Ann walked with him to the gate, and as she closed it after him she held out her hand. It was quivering. "You are a good boy, Luke," she said, "but you don't know one hundredth part of what they've said and done since you left. I never wrote you."

"I don't care what they've done or said out of their shallow heads and cramped lives," King laughed—"they won't be able to affect your greater existence. You'll slay it all, Aunt Ann, with forgiveness—yes, and pity. You'll see the day you'll pity them rather than hate them."

"I don't believe it, Luke," Ann said, her lips set firmly, and she turned back into the house. Standing in the doorway, she watched him trudge along the road, carrying his valise easily in his hand and swinging it lightly to and fro.

"What a funny idea!" she mused. "Me forgive Jane Hemingway! The boy talks that way because he's young and full of dreams, and don't know any better. If he was going through what I am he'd hate the whole world and every living thing in it."

She saw him pause, turn, and put his valise down on the side of the road. He was coming back, and she went to meet him at the gate. He came up with a smile.

"The thought's just struck me," he said, "that you'd be the best adviser in the world as to what I ought to invest my ten thousand in. You never have made a mistake in money matters that I ever heard of, Aunt Ann; but maybe you'd rather not talk about my affairs."

"I don't know why," she said, as she leaned over the gate. "I'll bet that money of yours will worry me some, for young folks these days have no caution in such matters. Ten thousand dollars—why, that is exactly the price—" She paused, her face full of sudden excitement.

"The price of what, Aunt Ann?" he asked, wonderingly.

"Why, the price of the Dickerson farm. It's up for sale. Jerry Dickerson has been wanting to leave here for the last three years, and every year he's been putting a lower and lower price on his big farm and comfortable house and every improvement.
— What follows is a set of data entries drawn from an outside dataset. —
-- ==== Sys2Proof/Laws/PerInstr.lean ====
section
/-! SUPPORT. Statements made per instruction: an instruction's encoding has the length that the decoder
gives its opcode byte (30_encoding.md R42, R46). -/

namespace Sys2Proof.Laws.EncodeLength

/-- The encoding begins with an opcode byte whose width is the encoding's length. -/
def Statement (i : Instr) : Prop :=
  i.wf = true → (encode i).length = (decodeOpcode ((encode i).getD 0 0#8)).2

theorem hlt : Statement .hlt := fun _ => by decide

theorem ldi (a b : Byte) : Statement (.ldi a b) := fun _ => rfl

theorem prn (a : Byte) : Statement (.prn a) := fun _ => rfl

theorem add (a b : Byte) : Statement (.add a b) := fun _ => rfl

theorem mul (a b : Byte) : Statement (.mul a b) := fun _ => rfl

theorem unrecognized (op : Byte) : Statement (.unrecognized op) := by
  intro h
  rcases decodeOpcode_cases op with ⟨rfl, -⟩ | ⟨rfl, -⟩ | ⟨rfl, -⟩ | ⟨rfl, -⟩ | ⟨rfl, -⟩ | ⟨-, hd⟩
  iterate 5 exact absurd h (by decide)
  simp [encode, hd]

end Sys2Proof.Laws.EncodeLength
end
His brother's gone in the wholesale grocery business in Chattanooga, and he wants to join him. The property is worth double the money. I wouldn't like to advise you, Luke, but I'd rather see your money in that place than anything else. It would be a guarantee of an income to you as long as you lived."

"I know the place, and it's a beauty," King said, "and I'll run over there and look at it to-morrow, and if it's still to be had I may rake it in. Think of me owning one of the best plantations in the valley—me, Aunt Ann, your barefoot, adopted son."
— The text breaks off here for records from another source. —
/-- A RUNNING step keeps the invariant, field by field. -/
theorem inv_of_step_running {s t : State} (hr : s.run = .running) (hs : Inv s) (h : step s = .next t) :
    Inv t where
  memory := (step_mem h).symm ▸ hs.memory
  pcBound := pc_le_of_step hr hs.pcBound h
  flagsPresent := (flags_of_step h).symm ▸ hs.flagsPresent
  haltedAtHlt := haltedAtHlt_of_step hr h
  faultedAtCause _ ht := faultExplained_of_step hr h ht

/-! ### The states that meet the invariant before a run -/

/-- A RUNNING machine meets the two fields about final states, whatever it stands at. -/
theorem inv_of_running {s : State} (hr : s.run = .running) (hm : Memory.wf s.mem) (hpc : s.pc ≤ 256)
    (hf : 1 ≤ s.flags.length) : Inv s where
  memory := hm
  pcBound := hpc
  flagsPresent := hf
  haltedAtHlt ht := by cases hr.symm.trans ht
  faultedAtCause _ ht := by cases hr.symm.trans ht

theorem construct_inv (r : Vector Byte 8) {f : List Byte} (hf : f ≠ []) : Inv (State.construct r f) :=
  inv_of_running (State.construct_run r f) (construct_mem_wf r f) (Nat.zero_le _)
    (List.length_pos_of_ne_nil hf)

theorem resetFlags_ne_nil : resetFlags ≠ [] :=
  List.ne_nil_of_length_pos (by rw [resetFlags, List.length_ofFn]; exact Nat.succ_pos _)

/-- Loading keeps the invariant of a RUNNING machine: it changes memory only, and keeps it canonical. -/
theorem load_inv {image : List Byte} {s t : State} (hr : s.run = .running) (hs : Inv s)
    (h : load image s = .ok t) : Inv t := by
  have hm := loadFrom_keeps_wf hs.memory h
  rw [loadFrom_frame h]
  exact inv_of_running hr hm hs.pcBound hs.flagsPresent

/-! ### Registers never steer control -/

/-- `u` is where `s` is in its run, up to the registers, the Flags and the values of the output. -/
structure SameControl (s u : State) : Prop where
  mem : u.mem = s.mem
  pc : u.pc = s.pc
  run : u.run = s.run
  outLength : u.out.length = s.out.length

/-- How many bytes an instruction emits does not depend on the registers. -/
theorem emittedBy_length (i : Instr) (s u : State) :
    (emittedBy i s).length = (emittedBy i u).length := by
  cases i with
  | prn a =>
    by_cases ha : a.toNat < 8
    · rw [emittedBy_prn_in s ha, emittedBy_prn_in u ha]
      rfl
    · rw [emittedBy_prn_out s (by omega), emittedBy_prn_out u (by omega)]
  | _ => rfl

/-- Run states that are HALTED together, and FAULTED together with the same fault, are the same. -/
theorem RunState.eq_of_final_iff {r q : RunState} (hh : r = .halted ↔ q = .halted)
    (hf : ∀ e, r = .faulted e ↔ q = .faulted e) : r = q := by
  cases q with
  | halted => exact hh.2 rfl
  | faulted e => exact (hf e).2 rfl
  | running =>
    cases r with
    | running => rfl
    | halted => exact (hh.1 rfl).symm
    | faulted e => exact ((hf e).1 rfl).symm

namespace SameControl

variable {s u t v : State}

theorem byteAt_eq (hc : SameControl s u) (addr : Nat) : u.byteAt addr = s.byteAt addr := by
  rw [State.byteAt, hc.mem, State.byteAt]

/-- Fetch reads memory and the pc only. -/
theorem fetch_eq (hc : SameControl s u) : fetch u = fetch s := by
  by_cases hpc : s.pc ≤ 253
  · rw [fetch_in hpc, fetch_in (hc.pc.le.trans hpc), hc.pc, hc.mem]
  · rw [fetch_out (s := s) (by omega), fetch_out (by rw [hc.pc]; omega), hc.pc]

/-- HALTED and FAULTED are decided by what Fetch reads. -/
theorem step_run (hc : SameControl s u) (hr : s.run = .running) (ht : step s = .next t)
    (hv : step u = .next v) : v.run = t.run := by
  have hru := hc.run.trans hr
  refine RunState.eq_of_final_iff ?_ fun e => ?_
  · rw [step_halts_iff hr ht, step_halts_iff hru hv, hc.fetch_eq, hc.pc, hc.byteAt_eq, hc.byteAt_eq]
  · rw [step_faulted_iff hr ht, step_faulted_iff hru hv, FaultExplained.congr hc.mem hc.pc]

theorem step_pc (hc : SameControl s u) (hr : s.run = .running) (ht : step s = .next t)
    (hv : step u = .next v) : v.pc = t.pc := by
  have hru := hc.run.trans hr
  have hrun := hc.step_run hr ht hv
  by_cases htr : t.run = .running
  · rw [pc_of_step_running hr ht htr, pc_of_step_running hru hv (hrun.trans htr), hc.pc, hc.byteAt_eq]
  · rw [pc_of_step_ends hr ht htr, pc_of_step_ends hru hv (hrun ▸ htr), hc.pc]

theorem step_outLength (hc : SameControl s u) (hr : s.run = .running) (ht : step s = .next t)
    (hv : step u = .next v) : v.out.length = t.out.length := by
  have hru := hc.run.trans hr
  have hpc := hc.pc
  rcases step_inv hr ht with ⟨hs, rfl⟩ | ⟨hs, hx⟩
  · rcases step_inv hru hv with ⟨-, rfl⟩ | ⟨hu, -⟩
    · exact hc.outLength
    · omega
  · rcases step_inv hru hv with ⟨hu, -⟩ | ⟨-, hy⟩
    · omega
    · simp only [hpc, hc.byteAt_eq] at hy
      rw [(exec_appendsOnly hx).out, (exec_appendsOnly hy).out, List.length_append, List.length_append,
        hc.outLength, emittedBy_length _ u s]

/-- One step of two machines at the same place leaves them at the same place. -/
theorem after_step (hc : SameControl s u) (ht : step s = .next t) :
    ∃ v, step u = .next v ∧ SameControl t v := by
  obtain ⟨v, hv⟩ := step_answers u
  refine ⟨v, hv, ?_⟩
  by_cases hr : s.run = .running
  · exact ⟨by rw [step_mem hv, step_mem ht, hc.mem], hc.step_pc hr ht hv, hc.step_run hr ht hv,
      hc.step_outLength hr ht hv⟩
  · rwa [← eq_of_step_final hr ht, ← eq_of_step_final (hc.run ▸ hr) hv]

/-- So does a run of any length. -/
theorem after_runSteps {k : Nat} (hc : SameControl s u) (ht : runSteps k s = .next t) :
    ∃ v, runSteps k u = .next v ∧ SameControl t v := by
  induction k generalizing s u with
  | zero =>
    obtain rfl : s = t := Host.Outcome.next.inj ((runSteps_zero s).symm.trans ht)
    exact ⟨u, runSteps_zero u, hc⟩
  | succ k ih =>
    obtain ⟨w, hw, hk⟩ := runSteps_succ_inv ht
    obtain ⟨w', hw', hc'⟩ := hc.after_step hw
    obtain ⟨v, hv, hcv⟩ := ih hc' hk
    exact ⟨v, (runSteps_succ hw' k).trans hv, hcv⟩

end SameControl

/-! ### Safe runs -/

/-- A step never moves the pc down (R30, R54). -/
theorem pc_le_step {s t : State} (h : step s = .next t) : s.pc ≤ t.pc := by
  refine step_keeps (P := fun u => s.pc ≤ u.pc) (fun u v hr hu hv => ?_) le_rfl h
  rcases step_pc_cases hr hv with ⟨-, hpc⟩ | ⟨-, hpc⟩
  · omega
  · omega

theorem pc_le_runSteps {k : Nat} {s t : State} (h : runSteps k s = .next t) : s.pc ≤ t.pc :=
  runSteps_keeps (P := fun u => s.pc ≤ u.pc) (fun _ _ hu hv => hu.trans (pc_le_step hv)) le_rfl h

/-- A run that begins RUNNING and ends HALTED ends at an HLT that Fetch could read. -/
theorem haltedAtHlt_of_runSteps {k : Nat} {s t : State} (hr : s.run = .running)
    (h : runSteps k s = .next t) : HaltedAtHlt t :=
  runSteps_keeps (P := HaltedAtHlt)
    (fun _ _ hu hv => step_keeps (fun _ _ hr' _ hw => haltedAtHlt_of_step hr' hw) hu hv)
    (fun hs => by cases hr.symm.trans hs) h

/-! ### The obligations -/

/-- Settles O43: a RUNNING step keeps the invariant field by field, and a final state's step answers that
state. -/
theorem everyStepKeepsTheInvariant : Obligations.EveryStepKeepsTheInvariant :=
  fun _ _ hs h => step_keeps (fun _ _ hr hu hv => inv_of_step_running hr hu hv) hs h

/-- Settles O42, from the states that meet the invariant before a run. -/
theorem resetAndLoadingMeetTheInvariant : Obligations.ResetAndLoadingMeetTheInvariant :=
  ⟨construct_inv _ resetFlags_ne_nil, fun r _ hf => construct_inv r hf,
    fun _ _ _ hr hs h => load_inv hr hs h⟩

/-- Settles O45: the two runs are at the same place after every step. -/
theorem registersNeverSteerControl : Obligations.RegistersNeverSteerControl := by
  intro k s t x h
  have hstart : SameControl s { s with x := x } := ⟨rfl, rfl, rfl, rfl⟩
  obtain ⟨u, hu, hc⟩ := hstart.after_runSteps h
  exact ⟨u, hu, hc.pc, hc.run, hc.outLength⟩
Ann's head was hanging low as she walked back to the cottage door.

"'Adopted son,'" she repeated, tenderly. "As God is my Judge, I—I believe he's the only creature alive on this broad earth that I love. Yes, I love that boy. What strange, sweet ideas he has picked up! Well, I hope he'll always be able to keep them. I had plenty of them away back at his age. My unsullied faith in mankind was the tool that dug the grave of my happiness. Poor, blind boy! he may be on the same road. He may see the day that all he believes in now will crumble into bitter powder at his touch. I wonder if God can really be all-powerful. It seems strange that what is said to be the highest good in this life is doing exactly what He, Himself, has failed to do—to keep His own creatures from suffering. That really is odd."